Welcome to our latest edition of the Guidelines+ Monographs Series, where we delve into the medication brentuximab vedotin, marketed under the brand name Adcetris® by Pfizer. Adcetris is a CD30-directed antibody-drug conjugate (ADC) used for the treatment of Hodgkin lymphoma, anaplastic large cell lymphoma, peripheral T-cell lymphoma, mycosis fungoides, and large B-cell lymphoma. It was initially approved in 2011.
In the following sections, we will provide a comprehensive overview of faricimab-svoa and analyze its positioning across various guidelines for its approved indications.
Note* - This Guidelines+ Monographs for brentuximab vedotin (Adcetris) is current as of March 2025. Consult our clinical guidelines library and/or or medication information look up tool to ensure you are always accessing the most current information.

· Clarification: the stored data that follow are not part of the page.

/-- R302 with R209: because `CP.p` and `CP.n` are prime, no command on the ROM's curve ever ends with `NotInvertible`,
nor LIFTX with `UnsupportedModulus` or `NotOnCurve`, and no multiple of the generator below `n` is Infinity; so KEYPAIR,
KEYGEN and VERIFY complete on every acceptable operand, PADD and PMUL on every valid operand over a prime modulus, and
each pass of SIGN with an acceptable draw resamples or ends. -/
def Obligations.PrimeModuliLeaveNoFailure : Prop :=
  cpP.toNat.Prime ∧ cpN.toNat.Prime ∧
  (∀ (i : Instr) (s t : State), FilesOk s → i.onRomCurve = true → exec i s = .next t → t.rngReq = false →
    t.rsp.map Response.cc ≠ some (.fail .notInvertible)) ∧
  (∀ (pd : PReg) (kx : KReg) (s t : State), exec (.liftx pd kx) s = .next t →
    t.rsp.map Response.cc ≠ some (.fail .unsupportedModulus) ∧ t.rsp.map Response.cc ≠ some (.fail .notOnCurve)) ∧
  (∀ k : Word, Accepted k → ∃ x y, scalarMul cpG k = .ok (.aff x y 0 7 cpP)) ∧
  (∀ (pq : PReg) (kd : KReg) (s : State) (d : Word), s.readK kd = .ok d → Accepted d →
    ∃ x y, exec (.keypair pq kd) s = .next (s.writeP pq (.aff x y 0 7 cpP)).complete) ∧
  (∀ (pq : PReg) (kd : KReg) (s : State) (c : Word), c ∈ s.draws → Accepted c →
    ∃ d rest x y, Accepted d ∧ d :: rest <:+ s.draws ∧ exec (.keygen pq kd) s =
      .next (((s.withDraws rest).writeP pq (.aff x y 0 7 cpP)).writeK kd d).complete) ∧
  (∀ (kr ks kz kd : KReg) (s : State) (z d k : Word) (rest : List Word), kr ≠ ks → s.readK kz = .ok z →
    s.readK kd = .ok d → Accepted d → s.draws = k :: rest → Accepted k →
    ∃ x y r t : Word, scalarMul cpG k = .ok (.aff x y 0 7 cpP) ∧ r.toNat = x.toNat % cpN.toNat ∧
      t.toNat < cpN.toNat ∧ k.toNat * t.toNat % cpN.toNat = (z.toNat + r.toNat * d.toNat) % cpN.toNat ∧
      exec (.sign kr ks kz kd) s = (if r = 0 ∨ t = 0 then exec (.sign kr ks kz kd) (s.withDraws rest)
        else .next (((s.withDraws rest).writeK kr r).writeK ks t).complete)) ∧
  (∀ (kz kr ks : KReg) (pq : PReg) (s : State) (z r t : Word) (q : Pt), s.readK kz = .ok z → s.readK kr = .ok r →
    s.readK ks = .ok t → s.readP pq = .ok q → PtOk q → Accepted r → Accepted t → q.curve = (0, 7, cpP) →
    ∃ v, exec (.verify kz kr ks pq) s = .next (s.setVerify v).complete) ∧
  (∀ (pd ps1 ps2 : PReg) (s : State) (p q : Pt), s.readP ps1 = .ok p → s.readP ps2 = .ok q → PtOk p → PtOk q →
    p.curve = q.curve → p.m.toNat.Prime →
    ∃ t, pAdd p q = .ok t ∧ exec (.padd pd ps1 ps2) s = .next (s.writeP pd t).complete) ∧
  (∀ (pd ps : PReg) (kk : KReg) (s : State) (p : Pt) (k : Word), s.readP ps = .ok p → s.readK kk = .ok k → PtOk p →
    p.m.toNat.Prime → ∃ t, scalarMul p k = .ok t ∧ exec (.pmul pd ps kk) s = .next (s.writeP pd t).complete)

/-- R265, the round trip: what SIGN leaves, VERIFY accepts, from every register that holds the digest afterwards (SIGN may
have overwritten the one it read) and with the public point of the private scalar. It rests on the group law over the
prime fields, which is proved of the model, not assumed. -/
def Obligations.VerifyAcceptsWhatSignLeaves : Prop :=
  ∀ (s t : State) (kr ks kz kd kz' : KReg) (pq : PReg) (z d : Word) (q : Pt),
    s.readK kz = .ok z → s.readK kd = .ok d → s.readP pq = .ok q → scalarMul cpG d = .ok q →
    exec (.sign kr ks kz kd) s = .next t → t.rngReq = false → t.status.cc = .ok → t.readK kz' = .ok z →
    exec (.verify kz' kr ks pq) t = .next (t.withFlags true 0).complete
end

Without further delay, let’s jump in!
Medication Overview:
- Brand name: Adcetris
- Generic name: brentuximab vedotin
- Manufacturer(s): Pfizer
- Initial FDA Approval: August 2011
Indications and FDA Approval Details
| Indicated Condition | Indicated | Age | Date Approved |
|---|---|---|---|
| Hodgkin lymphoma (cHL) | Adult patients with previously untreated Stage III or IV classical Hodgkin lymphoma (cHL), in combination with doxorubicin, vinblastine, and dacarbazine | Adult | March 20, 2018 |
| Hodgkin lymphoma (cHL) | Pediatric patients 2 years and older with previously untreated high risk classical Hodgkin lymphoma (cHL), in combination with doxorubicin, vincristine, etoposide, prednisone, and cyclophosphamide | Pediatric - 2 years of age and older | November 10, 2022 |
| Hodgkin lymphoma (cHL) | Adult patients with classical Hodgkin lymphoma (cHL) at high risk of relapse or progression as post-autologous hematopoietic stem cell transplantation (auto-HSCT) consolidation | Adult | August 19, 2011 |
| Hodgkin lymphoma (cHL) | Adult patients with classical Hodgkin lymphoma (cHL) after failure of auto-HSCT or after failure of at least two prior multi-agent chemotherapy regimens in patients who are not auto-HSCT candidates | Adult | August 19, 2011 |
| Systemic anaplastic large cell lymphoma (sALCL) or other CD30-expressing peripheral T-cell lymphomas (PTCL) | Adult patients with previously untreated systemic anaplastic large cell lymphoma (sALCL) or other CD30-expressing peripheral T-cell lymphomas (PTCL), including angioimmunoblastic T-cell lymphoma and PTCL not otherwise specified (NOS), in combination with cyclophosphamide, doxorubicin, and prednisone | Adult | November 16, 2018 |
| Systemic anaplastic large cell lymphoma (sALCL) | Adult patients with systemic anaplastic large cell lymphoma (sALCL) after failure of at least one prior multi-agent chemotherapy regimen | Adult | August 19, 2011 |
| Primary cutaneous anaplastic large cell lymphoma (pcALCL) or CD30-expressing mycosis fungoides (MF) | Adult patients with primary cutaneous anaplastic large cell lymphoma (pcALCL) or CD30-expressing mycosis fungoides (MF) who have received prior systemic therapy | Adult | November 9, 2017 |
| Relapsed or refractory large B-cell lymphoma (LBCL), including diffuse large B-cell lymphoma (DLBCL) NOS, DLBCL arising from indolent lymphoma, or high-grade B-cell lymphoma (HGBL) | Adult patients with relapsed or refractory large B-cell lymphoma (LBCL), including diffuse large B-cell lymphoma (DLBCL) NOS, DLBCL arising from indolent lymphoma, or high-grade B-cell lymphoma (HGBL), after two or more lines of systemic therapy who are not eligible for auto-HSCT or CAR T-cell therapy, in combination with lenalidomide and a rituximab product | Adult | February 12, 2025 |
Dosage and Administration
- Administer only as an intravenous infusion over 30 minutes.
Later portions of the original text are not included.